PROBLEM » Give every line of the records exactly, please, from the first up to and including the one containing "let r := runQuant".

Stored items
⟨
/-- The rows an entry writes, at their destinations, and every effect of forming them: a plain entry hands its source on,
a quantising one quantises it and adds the quant header. -/
def formRows (s : State) (n : BitVec 20) (p : BitVec 256) : State × List (Nat × List Byte) :=
  let c := consOf s n.toNat
  let rows := (List.range (plRowCount p)).map (readRow s p c.ed.toNat)
  match planLayer s p with
  | some l =>
    let v := quantRows s l rows
    let r := runQuant s l n c.step (quantStage s p c.umbel) v (rowFlags v)
    (r.1, (r.2.1.zipIdx.map fun x => (dstRow s p x.2, x.1)) ++ [(dstRow s p 0 + headerAt l p, r.2.2)])
  | none => (s, rows.zipIdx.map fun x => (dstRow s p x.2, x.1))

/-- What an entry that is Returned had formed of its first `m` rows: no header, no verdict. -/
def partRows (s : State) (n : BitVec 20) (p : BitVec 256) (m : Nat) : State × List (Nat × List Byte) :=
  let c := consOf s n.toNat
  let rows := (List.range m).map (readRow s p c.ed.toNat)
  match planLayer s p with
  | some l =>
    let v := quantRows s l rows
    let t := quantise l (layerOf s (lrId l.hdr).toNat) v
    (countRows s l t c.step (quantStage s p c.umbel) v (rowFlags v), t.rows.zipIdx.map fun x => (dstRow s p x.2, x.1))
  | none => (s, rows.zipIdx.map fun x => (dstRow s p x.2, x.1))

/-- Write rows to package memory. -/
def putRows (s : State) (rows : List (Nat × List Byte)) : State := rows.foldl (fun s r => pkgWrite s r.1 r.2) s

/-- The first `n` bytes of rows, in order. -/
def takeRows : Nat → List (Nat × List Byte) → List (Nat × List Byte)
  | _, [] => []
  | n, (a, l) :: t => if l.length ≤ n then (a, l) :: takeRows (n - l.length) t else [(a, l.take n)]

/-- Write rows into the pending edition of step `k` (R160): the granule at which the pool was empty, and the bytes
written before it. -/
def edRows (s : State) (g : Nat) (d : BitVec 256) (e : Nat) : List (Nat × List Byte) → Nat → State × Option (Nat × Nat)
  | [], _ => (s, none)
  | (o, l) :: t, done =>
    match edWrite s g d e o l with
    | (s1, none) => edRows s1 g d e t (done + l.length)
    | (s1, some i) => (s1, some (i, done + (i * granule - o)))

/-! ### Ends -/

/-- The POST part that a COLLECT part takes: the entry of the same position, counted in ascending number among the POST
and COLLECT entries of the queue and micro-batch (R150). -/
def partPost (s : State) (n : Nat) (p : BitVec 256) : Option Nat :=
  let same := fun (k : Nat) (e : Nat × BitVec 256) => (plKind e.2).toNat = k && plQueue e.2 == plQueue p && plMb e.2 == plMb p
  match s.run.image with
  | none => none
  | some im =>
    let i := (im.plans.filter fun e => same kCollect e && decide (e.1 < n)).length
    ((im.plans.filter fun e => same kPost e && !plRemote e.2)[i]?).map Prod.fst

/-- The consignment is delivered (R146): its receipt counts, its slot moves, and it passes on: a local POST waits for its
collection, a COLLECT's POST becomes Collected and Idle, every other kind Idle, each in the next hub cycle (LOG 10). -/
def deliver (s : State) (n : Nat) (p : BitVec 256) : State :=
  let s1 := addReceipt s (plRcpt p) 1 (consSrc s n)
  let s2 := trace s1 (consSrc s n) (consPm s n) evTraceConsign (some (imgOwner s)) [(32, n), (16, (consOf s n).umbel.toNat)]
  match (plKind p).toNat, planQueue s p with
  | 2, some d => modCons (postPart s2 (plQueue p).toNat d (plMb p) (BitVec.ofNat 20 n)) n fun c => { c with st := .delivered }
  | 3, some d =>
    let s3 := collectPart s2 (plQueue p).toNat d (plMb p)
    let s4 := match partPost s n p with
      | some m => if (consOf s3 m).st = .delivered then toIdle s3 m else s3
      | none => s3
    toIdle s4 n
  | _, _ => toIdle s2 n

/-- One piece of a remote tensor: the bytes of the tensor before it, its offset in the slot, its bytes, and whether it is
the last. -/
structure WritePiece where
  index : Nat
  off   : Nat
  bytes : List Byte
  last  : Bool
  deriving DecidableEq, Repr

/-- A WRITE packet's data (LOG 23): plan entry, consignment, producer umbel, length, index of the first byte, offset with
the last piece's mark, bytes. -/
def writeData (p : BitVec 256) (n : Nat) (u : BitVec 16) (x : WritePiece) : List Byte :=
  leBytes 32 p ++ leBytes 4 (BitVec.ofNat 32 n) ++ leBytes 2 u ++ leBytes 2 (BitVec.ofNat 16 x.bytes.length) ++
    leBytes 8 (BitVec.ofNat 64 x.index) ++ leBytes 8 (BitVec.ofNat 64 (x.off + if x.last then 2 ^ 63 else 0)) ++ x.bytes

/-- The pieces of a remote tensor's rows, at most 4,016 bytes each. -/
def writePieces (rows : List (Nat × List Byte)) : List WritePiece :=
  let l := rows.flatMap fun r => (List.range ((r.2.length + 4015) / 4016)).map fun j =>
    (r.1 + j * 4016, (r.2.drop (j * 4016)).take 4016)
  l.zipIdx.map fun x => { index := ((l.take x.2).map fun y => y.2.length).sum, off := x.1.1, bytes := x.1.2,
                          last := x.2 + 1 == l.length }

/-- The flow of a consignment (R470). -/
def consFlowOf (s : State) (n : Nat) : BitVec 12 :=
  match s.run.image with | some im => fld (tget 0 im.consFlow n) 0 12 | none => 0

/-- The WRITE requests of a remote POST (R146, R257). -/
def sendWrites (s : State) (n : Nat) (p : BitVec 256) (rows : List (Nat × List Byte)) : State :=
  (writePieces rows).foldl (fun t x => sendReq t (consHub n) (plDstPkg p) 1 (consFlowOf t n)
    (writeData p n (consOf t n).umbel x) (.write (BitVec.ofNat 20 n))) s

/-- A remote POST sets out (R146): its bytes go to the queue's package. One whose source its checks refuse sends nothing and is
Returned (R147). -/
def sendRemote (s : State) (n : Nat) (p : BitVec 256) : State :=
  if (consFault s n p).isSome then s
  else
    let r := formRows s (BitVec.ofNat 20 n) p
    modCons (sendWrites r.1 n p r.2) n fun c => { c with sent := true }

/-- What happens as the consignment enters In transit (R146, R151, R157): a POST claims its slot, an ED_READ resolves its
edition and records it, a remote POST's bytes set out. -/
def enter (s : State) (n : Nat) (p : BitVec 256) : State :=
  let s1 := modCons s n fun c => { c with st := .inTransit }
  match (plKind p).toNat with
  | 2 =>
    if plRemote p then sendRemote s1 n p
    else match planQueue s p with
      | some d => recount (claimSlot s1 (plQueue p).toNat d (plMb p))
      | none => s1
  | 4 =>
    let g := (plStage p).toNat
    let t := stageOf s g
    let mb := (plMb p).toNat
    match resolveEd t (plEdSel p) mb with
    | none => s1
    | some e =>
      if plEdSel p = 1 then
        if (tget EdRec.reset t.recs mb).valid then returnCons s1 n eState 0
        else
          let r : EdRec := { num := BitVec.ofNat 3 e, valid := true, tentative := true, dropPend := false,
                             madeIn := (consOf s n).step, dropIn := 0 }
          modCons (modStage s1 g fun t => { t with recs := tput EdRec.reset t.recs mb r }) n fun c =>
            { c with ed := BitVec.ofNat 3 e }
      else modCons s1 n fun c => { c with ed := BitVec.ofNat 3 e }
  | _ => s1

/-- An ED_WRITE writes the rows `rows` into its stage's pending edition (R160, R161); `done` says what follows when all are
written. A stage that may not open one, or whose pool runs empty, returns the consignment. -/
def edDeliver (s : State) (n : Nat) (p : BitVec 256) (rows : List (Nat × List Byte)) (done : State → State) : State :=
  let k := (consOf s n).step
  let g := (plStage p).toNat
  match edDesc s g with
  | none => returnCons s n eCapacity 0
  | some d =>
    match pendFor s g d k with
    | none => returnCons (edFull s g k 0 n) n eCapacity 0
    | some (s1, e) =>
      match edRows s1 g d e rows 0 with
      | (s2, none) => done s2
      | (s2, some (i, b)) => returnCons (poolEmpty s2 g k i 0 n) n eCapacity b

/-- A quantising consignment has completed (R136). -/
def countDone (s : State) (p : BitVec 256) : State :=
  match planLayer s p with | some l => countTensor s l | none => s

/-- The last byte of a local consignment is written. -/
def finish (s : State) (n : Nat) (p : BitVec 256) : State :=
  if (plKind p).toNat = kEdWrite then
    edDeliver s n p ((List.range (plRowCount p)).map fun i => (dstRow s p i, readRow s p 0 i)) fun t => deliver t n p
  else
    let r := formRows s (BitVec.ofNat 20 n) p
    let s1 := deliver (countDone (putRows r.1 r.2) p) n p
    if (plKind p).toNat = kEdRead && plEdSel p == 2 && plEdDrop p then
      modStage s1 (plStage p).toNat fun t =>
        let x := tget EdRec.reset t.recs (plMb p).toNat
        if x.valid then
          { t with recs := tput EdRec.reset t.recs (plMb p).toNat { x with dropPend := true, dropIn := (consOf s n).step } }
        else t
    else s1

/-- A local consignment is Returned with `err` after at most `bytes` bytes of the rows that its checks let pass; what it wrote
stands (R147). -/
def cutShort (s : State) (n : Nat) (p : BitVec 256) (err : Err) (bytes : Nat) : State :=
  let m := goodRows s n p
  if (plKind p).toNat = kEdWrite then
    let rows := takeRows bytes ((List.range m).map fun i => (dstRow s p i, readRow s p 0 i))
    if rows.isEmpty then returnCons s n err 0
    else edDeliver s n p rows fun t => returnCons t n err (rows.map fun r => r.2.length).sum
  else
    let all := (partRows s (BitVec.ofNat 20 n) p m).2
    let rows := takeRows bytes all
    let r := partRows s (BitVec.ofNat 20 n) p rows.length
    returnCons (putRows r.1 rows) n err (rows.map fun x => x.2.length).sum

end Sys2Proof.Machine
end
⟩
OUTPUT BELOW »
/-- The rows an entry writes, at their destinations, and every effect of forming them: a plain entry hands its source on,
a quantising one quantises it and adds the quant header. -/
def formRows (s : State) (n : BitVec 20) (p : BitVec 256) : State × List (Nat × List Byte) :=
  let c := consOf s n.toNat
  let rows := (List.range (plRowCount p)).map (readRow s p c.ed.toNat)
  match planLayer s p with
  | some l =>
    let v := quantRows s l rows
    let r := runQuant s l n c.step (quantStage s p c.umbel) v (rowFlags v)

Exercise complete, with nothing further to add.